Bosses only have to pay the legal minimum wage and observe health and safety laws and this has received the backing of the European Court of Justice in the Viking-Laval judgement.
As union officials have emphasised, this is both an issue for the British working class and for workers throughout Europe.
Unite official Keith Gibson said on Tuesday: ‘I call on every trade unionist around this country in the construction industry to come out on official action. . . This issue is based around the defence of the construction industry national agreement. . .’
Shop steward Kenny Ward, raised a crucial issue yesterday when he demanded that IREM make public the contract of employment with its workforce, with details of rates of pay and conditions.
He called to ‘throw out’ judgements ‘that give the employers. . . the ability to exploit Italians, exploit Portuguese, exploit the British worker in this country and maximise profits. . . This is a European-wide practice of exploitation, of victimisation and discrimination. It needs stamping out.’

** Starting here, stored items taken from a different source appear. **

/-- The velocity user units: as the position units, with the time base in the second byte and the low 8 bits kept (R307,
R308). -/
def Obligations.VelocityUnitsRun : Prop :=
  ∀ (unit exponent timebase : Byte) (s : State) (b more : List Answer) (es : List Event) (x : DWord), Issued s →
    s.ctrl = .velocity → DisableRun s b es none →
    (∀ y, s.bus = b ++ .ok x :: .ok y :: more →
      ∃ u, exec (.setUserUnitsVelocity unit exponent timebase) s = .next u ∧
        runExec (.setUserUnitsVelocity unit exponent timebase) (b.length + 2) u = .next
          (succeeded s more s.timer
            (es ++ [readEvent s .velUnits x,
              writeEvent s .velUnits (exponent ++ unit ++ timebase ++ (readValue s .velUnits x).setWidth 8)])
            s.res s.ctrl)) ∧
    (s.bus = b ++ .ok x :: more →
      ∃ u, exec .getUserUnitsVelocity s = .next u ∧
        runExec .getUserUnitsVelocity (b.length + 1) u = .next
          (succeeded s more s.timer (es ++ [readEvent s .velUnits x])
            (((s.res.set 0 (((readValue s .velUnits x).extractLsb' 16 8).setWidth 32)).set 1
              (((readValue s .velUnits x).extractLsb' 24 8).setWidth 32)).set 2
              (((readValue s .velUnits x).extractLsb' 8 8).setWidth 32)) s.ctrl))

/-! ## Power-state commands -/

/-- ENABLE_OPERATION is the loop of R172: whatever the drive answers, the sequencer makes the accesses of the rule's
pseudocode and ends as it ends. -/
def Obligations.EnableOperationRuns : Prop :=
  ∀ (s : State) (b more : List Answer) (es : List Event) (r : Option ProtocolError), Issued s →
    EnableRun s none 0 b es r → s.bus = b ++ more →
    ∃ u, exec .enableOperation s = .next u ∧ runExec .enableOperation b.length u = .next
      (ended s more s.timer es s.res s.ctrl r)

/-- A drive whose status word stays constant always ends the loop, whatever its control word reads and whatever the loop
has observed before: from the loop's head, while every status read shows the same state (or no state), ENABLE_OPERATION
ends within `FAULT_RESET_RETRIES + 2` turns, with the state's end (R174, R173, R175). A turn is one status read and the
control-word accesses of the state it shows. -/
def Obligations.EnableEndsOnAConstantDrive : Prop :=
  ∀ (s : State) (st : Option PowerState) (turns : List (DWord × List DWord)) (more : List Answer), AtEnableLoop s →
    (∀ q ∈ turns, stateShown s q.1 = st ∧ q.2.length = 2 * ((st.bind enableOps).getD []).length) →
    turns.length = s.params.faultResetRetries + 2 →
    s.bus = turns.flatMap (fun q => .ok q.1 :: answers q.2) ++ more →
    ∃ (n : Nat) (t : State), n ≤ 5 * (s.params.faultResetRetries + 2) ∧
      runExec .enableOperation (n + 1) s = .next t ∧ t.port = .idle ∧ t.seq = none ∧ t.bus = s.bus.drop n ∧
      t.status = endStatus (enableEndAt s st)

/-- A drive that never leaves Fault gets exactly `FAULT_RESET_RETRIES + 1` reset pulses, and the command fails with
`FaultNotCleared` on that observation (R173). -/
def Obligations.FaultResetRetries : Prop :=
  ∀ (s : State) (more : List Answer) (turns : List (DWord × DWord × DWord × DWord × DWord)), Issued s →
    (∀ q ∈ turns, stateShown s q.1 = some .fault) → turns.length = s.params.faultResetRetries + 1 →
    s.bus = turns.flatMap (fun q => answers [q.1, q.2.1, q.2.2.1, q.2.2.2.1, q.2.2.2.2]) ++ more →
    ∃ u, exec .enableOperation s = .next u ∧ runExec .enableOperation (5 * turns.length) u = .next
      (failed s more s.timer
        (turns.flatMap (fun q =>
          readEvent s .sw q.1 :: (cwEvents s .faultResetLow q.2.1 ++ cwEvents s .faultResetHigh q.2.2.2.1)))
        0x14 s.res s.ctrl)

/-- The enable hang: against a drive that shows SwitchedOnDisabled and ReadyToSwitchOn in turn, the core is BUSY after any
number of turns (R174, R407). -/
def Obligations.EnableHangs : Prop :=
  ∀ (s : State) (x y c w : DWord) (more : List Answer) (n : Nat), Issued s →
    stateShown s x = some .switchedOnDisabled → stateShown s y = some .readyToSwitchOn →
    s.bus = (List.replicate n (answers [x, c, w, y, c, w])).flatten ++ more →
    ∃ t, runExec .enableOperation (6 * n) s = .next t ∧ t.port = .busy ∧ t.seq.isSome = true ∧ t.bus = more ∧
      t.trace.length = s.trace.length + 6 * n

/-- SHUTDOWN: one status read, the micro-ops of the state read, no re-read; or the error of the read (R181, R182). -/
def Obligations.ShutdownRuns : Prop :=
  ∀ (s : State) (x : DWord) (more : List Answer), Issued s →
    (∀ (p : PowerState) (ops : List CwOp) (b : List Answer) (es : List Event), stateShown s x = some p →
      shutdownOps p = some ops → CwRun s ops b es → s.bus = .ok x :: (b ++ more) →
      ∃ u, exec .shutdown s = .next u ∧ runExec .shutdown (b.length + 1) u = .next
        (succeeded s more s.timer (readEvent s .sw x :: es) s.res s.ctrl)) ∧
    (stateShown s x = some .notReadyToSwitchOn → s.bus = .ok x :: more →
      ∃ u, exec .shutdown s = .next u ∧ runExec .shutdown 1 u = .next
        (failed s more s.timer [readEvent s .sw x] 0x10 s.res s.ctrl)) ∧
    (stateShown s x = none → s.bus = .ok x :: more →
      ∃ u, exec .shutdown s = .next u ∧ runExec .shutdown 1 u = .next
        (failed s more s.timer [readEvent s .sw x] 0x11 s.res s.ctrl))

/-- QUICK_STOP: the quick-stop transition from OperationEnabled only, then the re-read; `QuickStopFailed` when it still
shows OperationEnabled (R184). -/
def Obligations.QuickStopRuns : Prop :=
  ∀ (s : State) (x z : DWord) (more : List Answer), Issued s →
    (∀ (p : PowerState) (b : List Answer) (es : List Event), stateShown s x = some p →
      CwRun s (quickStopOps p) b es → s.bus = .ok x :: (b ++ .ok z :: more) →
      ∃ u, exec .quickStop s = .next u ∧ runExec .quickStop (b.length + 2) u = .next
        (ended s more s.timer (readEvent s .sw x :: (es ++ [readEvent s .sw z])) s.res s.ctrl
          (rereadEnd .quickStopFailed (stateShown s z)))) ∧
    (stateShown s x = none → s.bus = .ok x :: more →
      ∃ u, exec .quickStop s = .next u ∧ runExec .quickStop 1 u = .next
        (failed s more s.timer [readEvent s .sw x] 0x11 s.res s.ctrl))

/-! ## Halt -/

/-- HALT under Homing clears the start bit only, and under ProfilePosition sets the halt bit only; a failed access ends it
with `IoError` (R253, R280). -/
def Obligations.ModeHalts : Prop :=
  ∀ (c : Ctrl) (op : CwOp), (c, op) ∈ [(.homing, .startClear), (.profilePosition, .haltSet)] →
    ∀ (s : State) (more : List Answer), Issued s → s.ctrl = c →
      (∀ x y, s.bus = .ok x :: .ok y :: more →
        ∃ u, exec .halt s = .next u ∧ runExec .halt 2 u = .next
          (succeeded s more s.timer (cwEvents s op x) s.res s.ctrl)) ∧
      (∀ e, s.bus = .error e :: more →
        exec .halt s = .next (failed s more s.timer [readFailedEvent s .cw] 0x01 (s.res.set 0 e) s.ctrl)) ∧
      (∀ x e, s.bus = .ok x :: .error e :: more →
        ∃ u, exec .halt s = .next u ∧ runExec .halt 1 u = .next
          (failed s more s.timer
            [readEvent s .cw x, writeFailedEvent s .cw ((cwWritten s op x).setWidth 32)] 0x01 (s.res.set 0 e) s.ctrl))

/-- HALT under None, Velocity or AutoSetup is the base halt: in modes 1, 2, 3, 4 and 7 the slow-down option and the halt
bit, in every other mode `InvalidHaltMode` with no write (R225, R226). -/
def Obligations.BaseHaltRuns : Prop :=
  ∀ (s : State) (x : DWord) (more : List Answer), Issued s → s.ctrl ∈ [.unbound, .velocity, .autoSetup] →
    (∀ y v z, ((readValue s .mode x).setWidth 8).toInt ∈ ([1, 2, 3, 4, 7] : List Int) →
      s.bus = .ok x :: .ok y :: .ok v :: .ok z :: more →
      ∃ u, exec .halt s = .next u ∧ runExec .halt 4 u = .next
        (succeeded s more s.timer
          ([readEvent s .mode x, writeEvent s .haltOption s.params.haltOptSlowdown] ++ cwEvents s .haltSet v)
          s.res s.ctrl)) ∧
    (((readValue s .mode x).setWidth 8).toInt ∉ ([1, 2, 3, 4, 7] : List Int) → s.bus = .ok x :: more →
      ∃ u, exec .halt s = .next u ∧ runExec .halt 1 u = .next
        (failed s more s.timer [readEvent s .mode x] 0x23 s.res s.ctrl))

/-! ## Starting a motion -/

/-- START_HOMING runs as R246 says; HOME writes the two speeds and the method first, or ends with no access when the
speeds are in the wrong order (R246, R249). -/
def Obligations.HomingStarts : Prop :=
  ∀ (s : State) (b more : List Answer) (es : List Event) (r : Option ProtocolError), Issued s → s.ctrl = .homing →
    (StartHomingRun s b es r → s.bus = b ++ more →
      ∃ u, exec .startHoming s = .next u ∧ runExec .startHoming b.length u = .next
        (ended s more s.timer es s.res s.ctrl r)) ∧
    (∀ (z sw : Word) (x y w : DWord), z.toNat < sw.toNat → StartHomingRun s b es r →
      s.bus = .ok x :: .ok y :: .ok w :: (b ++ more) →
      ∃ u, exec (.home z sw) s = .next u ∧ runExec (.home z sw) (b.length + 3) u = .next
        (ended s more s.timer
          (writeEvent s .homingSpeedZero z :: writeEvent s .homingSpeedSwitch sw ::
            writeEvent s .homingMethod s.params.homeMethod :: es) s.res s.ctrl r)) ∧
    ∀ z sw : Word, sw.toNat ≤ z.toNat → exec (.home z sw) s = .next (failed s s.bus s.timer [] 0x24 s.res s.ctrl)

/-- SET_TARGET_POSITION: one control-word write that clears the start bit and sets or clears the relative bit, the
limit-switch option, the target (R271). -/
def Obligations.SetTargetPositionRuns : Prop :=
  ∀ (value : Int) (rel : Bool) (s : State) (x y z w : DWord) (more : List Answer), Issued s →
    s.ctrl = .profilePosition → s.bus = .ok x :: .ok y :: .ok z :: .ok w :: more →
    ∃ u, exec (.setTargetPosition value rel) s = .next u ∧ runExec (.setTargetPosition value rel) 4 u = .next
      (succeeded s more s.timer
        [readEvent s .cw x,
          writeEvent s .cw
            ((if rel then (word16 (readValue s .cw x) ||| 0x0040) &&& ~~~0x0010
              else word16 (readValue s .cw x) &&& ~~~0x0050).setWidth 32),
          writeEvent s .lswOption s.params.lswOptQsSod, writeEvent s .targetPosition (BitVec.ofInt 32 value)]
        s.res s.ctrl)

/-- START_POSITIONING: the strobe, then EnableOperation. START_VELOCITY: the limit-switch option, the halt bit cleared,
then EnableOperation (R275, R305). -/
def Obligations.MotionStarts : Prop :=
  ∀ (s : State) (w x y : DWord) (b more : List Answer) (es : List Event) (r : Option ProtocolError), Issued s →
    EnableRun s none 0 b es r →
    (s.ctrl = .profilePosition → s.bus = .ok x :: .ok y :: (b ++ more) →
      ∃ u, exec .startPositioning s = .next u ∧ runExec .startPositioning (b.length + 2) u = .next
        (ended s more s.timer (cwEvents s .ppStart x ++ es) s.res s.ctrl r)) ∧
    (s.ctrl = .velocity → s.bus = .ok w :: .ok x :: .ok y :: (b ++ more) →
      ∃ u, exec .startVelocity s = .next u ∧ runExec .startVelocity (b.length + 3) u = .next
        (ended s more s.timer
          (writeEvent s .lswOption s.params.lswOptQsSod :: (cwEvents s .haltClear x ++ es)) s.res s.ctrl r))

Whatever workers decide at Lindsey, it is clear that national strike action on major construction sites is necessary to defend national agreements and force all contractors to comply with them.
Like the unofficial strikes, such a national strike will be political, involving a fight against Brown and the EU.
If the Brown government continues to champion the energy giants and EU dictates it must be removed. It has to be replaced by a workers’ government that will nationalise the huge energy companies, control energy prices and provide jobs on union rates of pay.
Across Europe workers face a cheap-labour drive imposed by the financiers’ and monopolists’ EU.
In Greece workers, youth and small farmers have mounted strikes, occupations and mass demonstrations against the government imposing EU policies.
More than 2.5 million French workers went on strike last week against President Nicolas Sarkozy’s imposition of EU-dictated privatisation and sackings. Unions are demanding EU employment directives be wiped out of the German constitution.
British, French, German and Greek workers are united in struggle against governments imposing EU dictates. These governments have to be brought down, to be replaced with workers’ governments. The EU must be scrapped to make way for a Socialist United States of Europe.